Wednesday, April 06, 2011

 

World's End

Up to yesterday we knew of just two world's ends: one near Hambledon in Hampshire and one near Chelsea in London. Quite by chance we have now discovered another behind the Chalk Lane Hotel - which does not do afternoon tea so is not really a proper hotel at all - in Epsom. World's End turns out to be the name given to the lane running between what was the back of Lord Rosebery's Durdans estate and the Woodcote estate. A bit of dead land colonised by an interesting mixture of trees, ponds, houses and occupants.

The wall illustrated is the back wall to the Rosebery estate and it is interesting because it is in large part made of chalk. It is also perforated by a very grand back gate, large enough to admit the large carts which used to bear the necessaries for Rosebery racing suppers. The lane itself is unadopted which means that there are DIY lamp posts rather than council ones, one of which is visible in the illustration.

We also came across some large and very fine sculptured hedges, hiding the houses which have now filled up the Woodcote estate from the garden of an elderly lodge near the Chalk Lane Hotel. Didn't seem right to peep over the wall and take a picture as the garden was occupied at the time. So no illustration on this occasion.

After this pastoral interlude, greeted this morning, while only just awake, by some strange beeping noises. Decided that it was not part of the dawn chorus. That it was probably not emanating from one of FIL's various contraptions, rather from something in the kitchen. Peered suspiciously at the cooker which is rather prone to beeping but it was not the right sort of beeping. Peered suspiciously at the central heating clock which might well be into beeping. Then BH suddenly thought that it might be the carbon monoxide detector palmed off on us (for forty quid or something) by some pushy gas maintenance man a few years ago. Climbed up onto the kitchen units and retrieved the offending detector which did indeed turn out to be the source of the beeping. It appeared to be a sealed unit with which we meddled at risk to life, limb and warranty. So took the thing onto the patio and administered three bashes with FIL's trusty club hammer. This was enough to reduce the thing to a reasonable number of pieces, including three perfectly ordinary batteries, presumably near end of life, thus initiating warning beeping. Plus a printed circuit board which looked impressively complicated. All now consigned to the regular dustbin. BH will look suitably vague if the gas maintenance man has the nerve to mention the thing again.

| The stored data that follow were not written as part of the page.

/-- R42: every move keeps the calendar real. -/
theorem KeptMove.keeps_calendar {v w : KeptView} (m : KeptMove v w) (h : v.cal.inv) : w.cal.inv := by
  have ⟨real, weekday, below⟩ := h
  cases m with
  | second => exact ⟨nextSecond_valid real, rfl, phasePeriods_pos⟩
  | phase below => exact ⟨real, weekday, below⟩
  | load real => exact ⟨real, rfl, phasePeriods_pos⟩
  | trim n => exact Calendar.inv_at h (shiftSeconds_valid real n)
  | cold => exact ⟨rfl, rfl, phasePeriods_pos⟩
  | apply | fault | freeze | thaw | stage | offer | read | release | endHold | flush | deliver | pastEnd | rules | alter | build
  | complete => exact h

/-- R132: every move keeps an active set that passes, and a staged set that passes while it is frozen. -/
theorem KeptMove.keeps_config {v w : KeptView} (m : KeptMove v w) (h : v.cfg.inv) : w.cfg.inv := by
  have ⟨active, frozen⟩ := h
  cases m with
  | apply passed => exact ⟨passed.elim frozen id, nofun⟩
  | freeze passed => exact ⟨active, fun _ => passed⟩
  | thaw => exact ⟨active, nofun⟩
  | stage c unfrozen => exact ⟨active, fun pending => absurd (unfrozen.symm.trans pending) (by decide)⟩
  | cold => exact ⟨by decide, nofun⟩
  | second | phase | load | trim | fault | offer | read | release | endHold | flush | deliver | pastEnd | rules | alter | build
  | complete => exact h

/-- A record with at most six entries has 5 to 23 words (R98, R99). -/
theorem Record.words_length_bounds {r : Record} (short : r.entries.length ≤ 6) : 5 ≤ r.words.length ∧ r.words.length ≤ 23 := by
  rw [Record.words_length]
  omega

/-- A reading begins on a record (R107). -/
theorem RecordQueue.startReading_holdInv {q : RecordQueue} (hi : q.inv) (hh : q.holdInv)
    (some_record : ¬ (q.hold = false ∧ q.count = 0)) : q.startReading.holdInv := by
  refine ⟨by simp [RecordQueue.startReading], fun _ => ?_⟩
  show q.lens ≠ []
  cases held : q.hold with
  | true => exact hh.2 held
  | false =>
    intro hl
    exact some_record ⟨held, by rw [hi.1, hl]; rfl⟩

/-- A word delivered leaves a reading or a verdict, both with a hold (Table 39). -/
theorem RecordQueue.deliver_holdInv {q : RecordQueue} (hh : q.holdInv) (reading : q.readStatus = .reading) : q.deliver.holdInv := by
  have held : q.hold = true := hh.1.mpr (by simp [reading])
  refine ⟨iff_of_true held ?_, hh.2⟩
  simp only [RecordQueue.deliver, reading]
  split_ifs <;> decide

theorem RecordQueue.readPastEnd_holdInv {q : RecordQueue} (hh : q.holdInv) : q.readPastEnd.holdInv := by
  unfold RecordQueue.readPastEnd
  split
  · rename_i verdict
    exact ⟨iff_of_true (hh.1.mpr (by simp [verdict])) (by simp), hh.2⟩
  · rename_i verdict
    exact ⟨iff_of_true (hh.1.mpr (by simp [verdict])) (by simp), hh.2⟩
  · exact hh

/-- Read-out and the end of a hold change none of the values that agree with the lengths. -/
theorem RecordQueue.deliver_inv {q : RecordQueue} (h : q.inv) : q.deliver.inv := by
  unfold RecordQueue.inv at h ⊢
  exact h

theorem RecordQueue.endHold_inv {q : RecordQueue} (h : q.inv) : q.endHold.inv := by
  unfold RecordQueue.inv at h ⊢
  exact h

theorem RecordQueue.startReading_inv {q : RecordQueue} (h : q.inv) : q.startReading.inv := by
  unfold RecordQueue.inv at h ⊢
  exact h

theorem RecordQueue.readPastEnd_inv {q : RecordQueue} (h : q.inv) : q.readPastEnd.inv := by
  unfold RecordQueue.readPastEnd
  split <;> exact h

theorem RecordQueue.flushed_inv (q : RecordQueue) : q.flushed.inv := by simp [RecordQueue.inv, RecordQueue.flushed]

theorem RecordQueue.flushed_holdInv (q : RecordQueue) : q.flushed.holdInv := by
  simp [RecordQueue.holdInv, RecordQueue.flushed, RecordQueue.endHold]

theorem RecordQueue.cold_inv : RecordQueue.cold.inv := by simp [RecordQueue.inv, RecordQueue.cold]

theorem RecordQueue.cold_holdInv : RecordQueue.cold.holdInv := by simp [RecordQueue.holdInv, RecordQueue.cold]

/-- R97, Table 39, R98: every move keeps the queue's values in agreement, a hold on a record, and a short record in a close. -/
theorem KeptMove.keeps_queue {v w : KeptView} (m : KeptMove v w) (h : v.queueInv) : w.queueInv := by
  have ⟨values, hold, short⟩ := h
  cases m with
  | offer r held =>
    obtain ⟨least, most⟩ := Record.words_length_bounds (held.elim (short r) id)
    exact ⟨RecordQueue.offer_inv values least most, RecordQueue.offer_holdInv hold _, short⟩
  | read some_record => exact ⟨RecordQueue.startReading_inv values, RecordQueue.startReading_holdInv values hold some_record, short⟩
  | release => exact ⟨RecordQueue.endHold_inv (RecordQueue.dropHead_inv values), RecordQueue.endHold_holdInv _, short⟩
  | endHold => exact ⟨RecordQueue.endHold_inv values, RecordQueue.endHold_holdInv _, short⟩
  | flush => exact ⟨v.queue.flushed_inv, v.queue.flushed_holdInv, short⟩
  | deliver reading => exact ⟨RecordQueue.deliver_inv values, RecordQueue.deliver_holdInv hold reading, short⟩
  | pastEnd => exact ⟨RecordQueue.readPastEnd_inv values, RecordQueue.readPastEnd_holdInv hold, short⟩
  | rules | alter => exact ⟨values, hold, short⟩
  | build few => exact ⟨values, hold, fun _ he => Option.some.inj he ▸ few⟩
  | complete => exact ⟨values, hold, fun _ he => absurd he.symm (Option.some_ne_none _)⟩
  | cold => exact ⟨RecordQueue.cold_inv, RecordQueue.cold_holdInv, fun _ he => absurd he.symm (Option.some_ne_none _)⟩
  | second | phase | load | trim | apply | fault | freeze | thaw | stage => exact h

/-- R97: every move keeps the record memory in its canonical form. -/
theorem KeptMove.keeps_memory {v w : KeptView} (m : KeptMove v w) (h : v.queue.mem.wf = true) : w.queue.mem.wf = true := by
  cases m with
  | offer r => exact RecordQueue.offer_wf h r.words
  | release => exact (congrArg RecordMemory.wf v.queue.dropHead_fields.2.2.1).trans h
  | pastEnd =>
    show v.queue.readPastEnd.mem.wf = true
    unfold RecordQueue.readPastEnd
    split <;> exact h
  | alter a w => exact RecordMemory.write_wf h a w
  | cold => exact reset_memory_wf
  | second | phase | load | trim | apply | fault | freeze | thaw | stage | read | endHold | flush | deliver | rules | build
  | complete => exact h

end Sys2Proof.Machine
end

section
/-! SUPPORT. Every step is a sequence of the moves of `KeptMove`: first what leaves the view as it is, then each shared operation
and each command in the model's order. -/

namespace Sys2Proof.Machine

/-- The view of `u` is that of `s` after any number of moves. -/
def State.evolvesTo (s u : State) : Prop := Relation.ReflTransGen KeptMove s.keptView u.keptView

theorem State.evolvesTo.trans {s u w : State} (h : s.evolvesTo u) (h' : u.evolvesTo w) : s.evolvesTo w :=
  Relation.ReflTransGen.trans h h'

theorem State.evolvesTo_of_eq {s u : State} (h : u.keptView = s.keptView) : s.evolvesTo u := by
  rw [State.evolvesTo, h]

theorem State.evolvesTo_of_move {s u : State} {w : KeptView} (m : KeptMove s.keptView w) (h : u.keptView = w) : s.evolvesTo u :=
  Relation.ReflTransGen.single (by rwa [h])

/-- A change outside the view may come before. -/
theorem State.evolvesTo.after_eq {s u w : State} (h : u.evolvesTo w) (hu : u.keptView = s.keptView) : s.evolvesTo w :=
  (State.evolvesTo_of_eq hu).trans h

/-- A change outside the view may follow. -/
theorem State.evolvesTo.then_eq {s u w : State} (h : s.evolvesTo u) (hw : w.keptView = u.keptView) : s.evolvesTo w :=
  h.trans (State.evolvesTo_of_eq hw)

/-- A step that takes place under a condition alone (log 1). -/
theorem State.evolvesTo_ite {s u : State} {p : Prop} [Decidable p] (h : p → s.evolvesTo u) : s.evolvesTo (if p then u else s) := by
  split
  · rename_i hp
    exact h hp
  · exact State.evolvesTo_of_eq rfl

/-- What every move keeps is kept along moves. -/
theorem State.evolvesTo.keeps {s u : State} {P : KeptView → Prop} (h : s.evolvesTo u)
    (hP : ∀ v w, KeptMove v w → P v → P w) (hs : P s.keptView) : P u.keptView := by
  have hall : ∀ w, Relation.ReflTransGen KeptMove s.keptView w → P w := fun w hw => by
    induction hw with
    | refl => exact hs
    | tail _ m ih => exact hP _ _ m ih
  exact hall _ h

/-! ### What leaves the view as it is -/

theorem State.linkEdge_keptView (s : State) (lfs lda : Bool) : (s.linkEdge lfs lda).keptView = s.keptView := by
  unfold State.linkEdge State.beginFrame
  (repeat' split) <;> simp [State.keptView]

theorem State.intake_keptView (s : State) (host : Bool) (n : Nat) (value : BitVec 24) (c : Cause) :
    (s.intake host n value c).keptView = s.keptView := by simp [State.keptView]

theorem State.completeAccumulation_keptView (s : State) (x : Sample) : (s.completeAccumulation x).keptView = s.keptView := by
  simp [State.completeAccumulation, State.keptView]

theorem State.discardSamples_keptView (s : State) : s.discardSamples.keptView = s.keptView := by simp [State.keptView]

theorem State.drainCheck_keptView (s : State) : s.drainCheck.keptView = s.keptView := by simp [State.keptView]

theorem State.creditRecord_keptView (s : State) (r : Record) : (s.creditRecord r).keptView = s.keptView := by simp [State.keptView]

theorem State.secondCounted_keptView (s : State) : s.secondCounted.keptView = { s.keptView with cal := s.cal.second } := by
  unfold State.secondCounted State.openBank
  cases s.openTag <;> rfl

theorem State.reportAbandoned_keptView (s : State) : s.reportAbandoned.keptView = s.keptView := by
  unfold State.reportAbandoned
  split <;> rfl

/-! ### Openings, closes and records -/

/-- An opening applies the staged set at most: one that was pending, or the one that CONFIG_COMMIT NOW has validated (R78). -/
theorem State.opening_evolves (s : State) (k : Trigger) (t : DateTime) (v : Bool) (tag : Tag)
    (passed : k = .commitNow → s.cfg.commitPending = true ∨ s.cfg.staged.passes = true) : s.evolvesTo (s.opening k t v tag) := by
  have view : (s.opening k t v tag).keptView = { s.keptView with
      cfg := if s.applies k then { s.cfg with active := s.cfg.staged, commitPending := false } else s.cfg } := by
    rw [State.opening_eq]
    cases tag <;> rfl
  split at view
  · rename_i applied
    exact State.evolvesTo_of_move (.apply (((s.applies_iff k).mp applied).elim .inl passed)) view
  · exact State.evolvesTo_of_eq view

theorem State.triggerClose_evolves (s : State) (k : Trigger) (t : DateTime) (v : Bool)
    (passed : k = .commitNow → s.cfg.commitPending = true ∨ s.cfg.staged.passes = true) : s.evolvesTo (s.triggerClose k t v) := by
  refine State.evolvesTo.then_eq (State.evolvesTo.after_eq (State.opening_evolves _ k t v _ ?_) ?_) (State.drainCheck_keptView _)
  · simpa using passed
  · simp [State.keptView]

theorem State.missInterval_evolves (s : State) (t : DateTime) (v : Bool) : s.evolvesTo (s.missInterval t v) :=
  (State.opening_evolves _ _ _ _ _ (absurd · (by decide))).after_eq rfl

theorem State.actOnBoundary_evolves (s : State) (t : DateTime) (v : Bool) (supply : SupplyState) (found : BackupBoundary) :
    s.evolvesTo (s.actOnBoundary t v supply found) := by
  unfold State.actOnBoundary
  split
  · exact s.missInterval_evolves t v
  · exact (State.triggerClose_evolves _ _ _ _ (absurd · (by decide))).after_eq rfl

theorem State.boundary_evolves (s : State) (t : DateTime) (v : Bool) : s.evolvesTo (s.boundary t v) := by
  unfold State.boundary
  split
  · exact State.evolvesTo_of_eq rfl
  · exact s.actOnBoundary_evolves _ _ _ _

theorem State.secondEvent_evolves (s : State) : s.evolvesTo s.secondEvent := by
  have counted : s.evolvesTo s.secondCounted := State.evolvesTo_of_move (.second _) s.secondCounted_keptView
  rw [State.secondEvent_eq]
  split
  · exact counted.trans (s.secondCounted.boundary_evolves _ _)
  · exact counted

theorem State.offerRecord_evolves (s : State) (r : Record) (short : s.ic.built = some r ∨ r.entries.length ≤ 6) :
    s.evolvesTo (s.offerRecord r) := by
  refine State.evolvesTo_of_move (.offer r short) ?_
  rw [State.offerRecord_eq]
  rfl

theorem State.buildDueGap_evolves (s : State) : s.evolvesTo s.buildDueGap := by
  refine State.evolvesTo_ite fun _ => ?_
  unfold State.buildGap
  split
  · exact State.evolvesTo_of_eq rfl
  · exact (State.offerRecord_evolves _ _ (.inr (by exact Nat.zero_le 6))).after_eq rfl

theorem State.releaseDeferred_evolves (s : State) : s.evolvesTo s.releaseDeferred := by
  unfold State.releaseDeferred
  split
  · exact State.evolvesTo_of_eq rfl
  · exact (State.actOnBoundary_evolves _ _ _ _ _).after_eq rfl

theorem State.completeClose_evolves (s : State) : s.evolvesTo s.completeClose := by
  refine State.evolvesTo.trans (State.evolvesTo.trans (State.evolvesTo_of_move (.complete _) ?_) (State.buildDueGap_evolves _))
    (State.releaseDeferred_evolves _)
  simp [State.keptView]

theorem State.buildStage_evolves (s : State) : s.evolvesTo s.buildStage :=
  State.evolvesTo_of_move (.build _ (Bank.recordEntries_length _)) rfl

theorem State.creditStage_evolves (s : State) : s.evolvesTo s.creditStage := by
  refine State.evolvesTo_of_eq ?_
  unfold State.creditStage
  split
  · exact s.creditRecord_keptView _
  · rfl

theorem State.storeStage_evolves (s : State) : s.evolvesTo s.storeStage := by
  unfold State.storeStage
  split
  · rename_i held
    exact (s.offerRecord_evolves _ (.inl held)).trans (State.completeClose_evolves _)
  · exact s.completeClose_evolves

/-! ### Commands -/

theorem State.evolvesTo.complete {s u : State} (h : s.evolvesTo u) (code : Byte) (r : CmdResult) : s.evolvesTo (u.complete code r) :=
  h.then_eq rfl

theorem State.doTimeLoad_evolves (s : State) : s.evolvesTo s.doTimeLoad := by
  unfold State.doTimeLoad
  dsimp only
  split
  · rename_i real
    refine State.evolvesTo.complete (State.evolvesTo.trans ?_ (State.triggerClose_evolves _ _ _ _ (absurd · (by decide)))) _ _
    exact State.evolvesTo_of_move (.load _ real) rfl
  · exact State.evolvesTo_of_eq rfl

theorem State.doTimeTrim_evolves (s : State) (arg : Byte) : s.evolvesTo (s.doTimeTrim arg) := by
  unfold State.doTimeTrim
  split
  · exact State.evolvesTo_of_eq rfl
  · split
    · exact State.evolvesTo_of_eq rfl
    · exact State.evolvesTo_of_move (.trim _ arg.toInt) rfl

theorem State.validated_evolves (s : State) : s.evolvesTo s.validated := State.evolvesTo_of_move (.fault _ _) rfl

I close with a quote from the man (Boon of 25 February and other places) who writes about copies: ' ... and compare them to Chinese qi, Tibetan rLung, and Indian prana. Without claiming that these words all refer to the same thing, one can say that mimesis plays a crucial role in all such theories, since the search for the fundamental building blocks of reality is almost inevitably a mimetic one. This applies equally to traditional or religious models, to the reductionisms of contemporary neuroscience, and to the laws of physics and the quest for a theory of everything. These words serve to track or label qualities of flux, transfer ... '. Plenty more available.

PS: please do not confuse the Lord Rosebery who is the subject of the first part of this post with the seed potato of the same name. No relation at all.